===== DATA SHOWN

/-- R30: the three forms of EDIT EVENT. -/
theorem editEvent_request {tag n : Nat} {cmd : Instr} {o : PlOp} {s : State} (had : s.Admits tag)
    (h : (∃ pred d, cmd = .editEventInsert tag (.sound ⟨n, pred, d⟩) ∧ o = .insert pred d) ∨
      (∃ d, cmd = .editEventReplace tag (.sound ⟨n, d⟩) ∧ o = .replace d) ∨
      (∃ id, cmd = .editEventDelete tag (.sound ⟨n, id⟩) ∧ o = .delete id)) {q : Plant} {st : Status} {body : List Byte}
    (e : editEvent n o o.report s.plant = (q, reply st body)) : exec cmd s = .next (s.answered tag 0x04 q st body) := by
  obtain ⟨pred, d, rfl, rfl⟩ | ⟨d, rfl, rfl⟩ | ⟨m, rfl, rfl⟩ := h
  · exact State.request_answers (h := editInsert) _ _ had e
  · exact State.request_answers (h := editReplace) _ _ had e
  · exact State.request_answers (h := editDelete) _ _ had e

theorem PlOp.report_reply (o : PlOp) (q : Plant) (c : Chan) (r : PlDone) : ∃ st body, o.report q c r = reply st body := by
  have event : ∀ n, ∃ st body, reportEvent n q c r = reply st body := fun n => by
    unfold reportEvent
    split <;> exact ⟨_, _, rfl⟩
  cases o with
  | insert pred d => exact event d.id
  | replace d => exact event d.id
  | delete n => exact ⟨_, _, rfl⟩
  | empty => exact ⟨_, _, rfl⟩

theorem editStatus_eq (late moved : Bool) : editStatus late moved = if late = true then .late else if moved = true then
    .adjusted else .ok := rfl

/-- R26: a deletion moves no label. -/
theorem plApply_delete_unmoved {e : PlEnv} {l : List Event} {free m : Nat} {r : PlDone}
    (h : plApply e l free (.delete m) = .ok r) : r.moved = false := by
  simp only [plApply, plDelete] at h
  split at h
  · cases h
  · split at h
    all_goals
      injection h with h
      exact congrArg PlDone.moved h.symm

/-- Settles O32: an operation carried out is `Plant.Ran` from the plant before, and the reply is read off the plant after. -/
theorem editEventCarriesOut : Obligations.EditEventCarriesOut := by
  unfold Obligations.EditEventCarriesOut
  intro tag n cmd o s had form
  refine ⟨fun h => editEvent_request had form (editEvent_unknown h), ?_⟩
  rintro c x rfl rfl
  refine ⟨fun h => editEvent_request had form (editEvent_idle h), fun h => editEvent_request had form (editEvent_owned h),
    fun h => ⟨fun st e => editEvent_request had form (editEvent_error h (Plant.edit_error e)), ?_⟩⟩
  rintro done list e rfl
  obtain ⟨u, edits, ran⟩ := Plant.edit_ok e
  obtain ⟨q, hq⟩ : ∃ q, q = s.plant.wakeAfter u c := ⟨_, rfl⟩
  obtain ⟨plan, -, hold, spares, out, still, days, quiet⟩ := ran.woken hq
  rw [← hq] at edits
  have answers : ∀ st body, o.report q c done = reply st body → exec cmd s = .next (s.answered tag 0x04 q st body) :=
    fun st body hr => editEvent_request had form (by rw [editEvent_ok h edits, hr])
  obtain ⟨st, body, hr⟩ := o.report_reply q c done
  have replied : ∀ st' body', o.report q c done = reply st' body' → st = st' ∧ body = body' := fun st' body' h' => by
    have same := hr.symm.trans h'
    exact ⟨congrArg Answer.status same, congrArg Answer.content same⟩
  refine ⟨q, st, body, answers st body hr, plan, hold, spares, out, still, fun free => ?_, fun at' hat => ⟨?_, ?_⟩⟩
  · obtain rfl := quiet free
    have plain : .empty ∉ [o] := by
      rw [List.mem_singleton]
      obtain ⟨_, _, -, rfl⟩ | ⟨_, -, rfl⟩ | ⟨_, -, rfl⟩ := form <;> exact nofun
    exact ⟨ran.playlist, ran.leaves plain, ran.outbox, ran.others⟩
  · intro d pred e' ho found
    obtain rfl : at' = q.ctfBytes c := funext fun t => (hat t).trans (congrArg dayLabelBytes (days t).symm)
    have reports : o.report q c done = reportEvent d.id q c done := by rcases ho with rfl | rfl <;> rfl
    rw [reportEvent, found] at reports
    obtain ⟨rfl, rfl⟩ := replied _ _ reports
    refine ⟨?_, rfl⟩
    simp only [editStatus_eq, Bool.or_eq_true]
  · rintro m rfl
    obtain rfl : at' = q.ctfBytes c := funext fun t => (hat t).trans (congrArg dayLabelBytes (days t).symm)
    obtain ⟨rfl, rfl⟩ := replied _ _ rfl
    refine ⟨?_, rfl⟩
    have unmoved : done.moved = false := plApply_delete_unmoved e
    rw [editStatus_eq, unmoved]
    rfl

end Sys2Proof.Machine
end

==========

-- REQUIREMENT --
Word for word, restate the lines of the data above that fall between the line holding "editReplace) _ _ had e" and the line holding "fun st body", inclusive, and no other lines.

-- RESULT OF THE EXERCISE --
  · exact State.request_answers (h := editReplace) _ _ had e
  · exact State.request_answers (h := editDelete) _ _ had e

theorem PlOp.report_reply (o : PlOp) (q : Plant) (c : Chan) (r : PlDone) : ∃ st body, o.report q c r = reply st body := by
  have event : ∀ n, ∃ st body, reportEvent n q c r = reply st body := fun n => by
    unfold reportEvent
    split <;> exact ⟨_, _, rfl⟩
  cases o with
  | insert pred d => exact event d.id
  | replace d => exact event d.id
  | delete n => exact ⟨_, _, rfl⟩
  | empty => exact ⟨_, _, rfl⟩

theorem editStatus_eq (late moved : Bool) : editStatus late moved = if late = true then .late else if moved = true then
    .adjusted else .ok := rfl

/-- R26: a deletion moves no label. -/
theorem plApply_delete_unmoved {e : PlEnv} {l : List Event} {free m : Nat} {r : PlDone}
    (h : plApply e l free (.delete m) = .ok r) : r.moved = false := by
  simp only [plApply, plDelete] at h
  split at h
  · cases h
  · split at h
    all_goals
      injection h with h
      exact congrArg PlDone.moved h.symm

/-- Settles O32: an operation carried out is `Plant.Ran` from the plant before, and the reply is read off the plant after. -/
theorem editEventCarriesOut : Obligations.EditEventCarriesOut := by
  unfold Obligations.EditEventCarriesOut
  intro tag n cmd o s had form
  refine ⟨fun h => editEvent_request had form (editEvent_unknown h), ?_⟩
  rintro c x rfl rfl
  refine ⟨fun h => editEvent_request had form (editEvent_idle h), fun h => editEvent_request had form (editEvent_owned h),
    fun h => ⟨fun st e => editEvent_request had form (editEvent_error h (Plant.edit_error e)), ?_⟩⟩
  rintro done list e rfl
  obtain ⟨u, edits, ran⟩ := Plant.edit_ok e
  obtain ⟨q, hq⟩ : ∃ q, q = s.plant.wakeAfter u c := ⟨_, rfl⟩
  obtain ⟨plan, -, hold, spares, out, still, days, quiet⟩ := ran.woken hq
  rw [← hq] at edits
  have answers : ∀ st body, o.report q c done = reply st body → exec cmd s = .next (s.answered tag 0x04 q st body) :=
    fun st body hr => editEvent_request had form (by rw [editEvent_ok h edits, hr])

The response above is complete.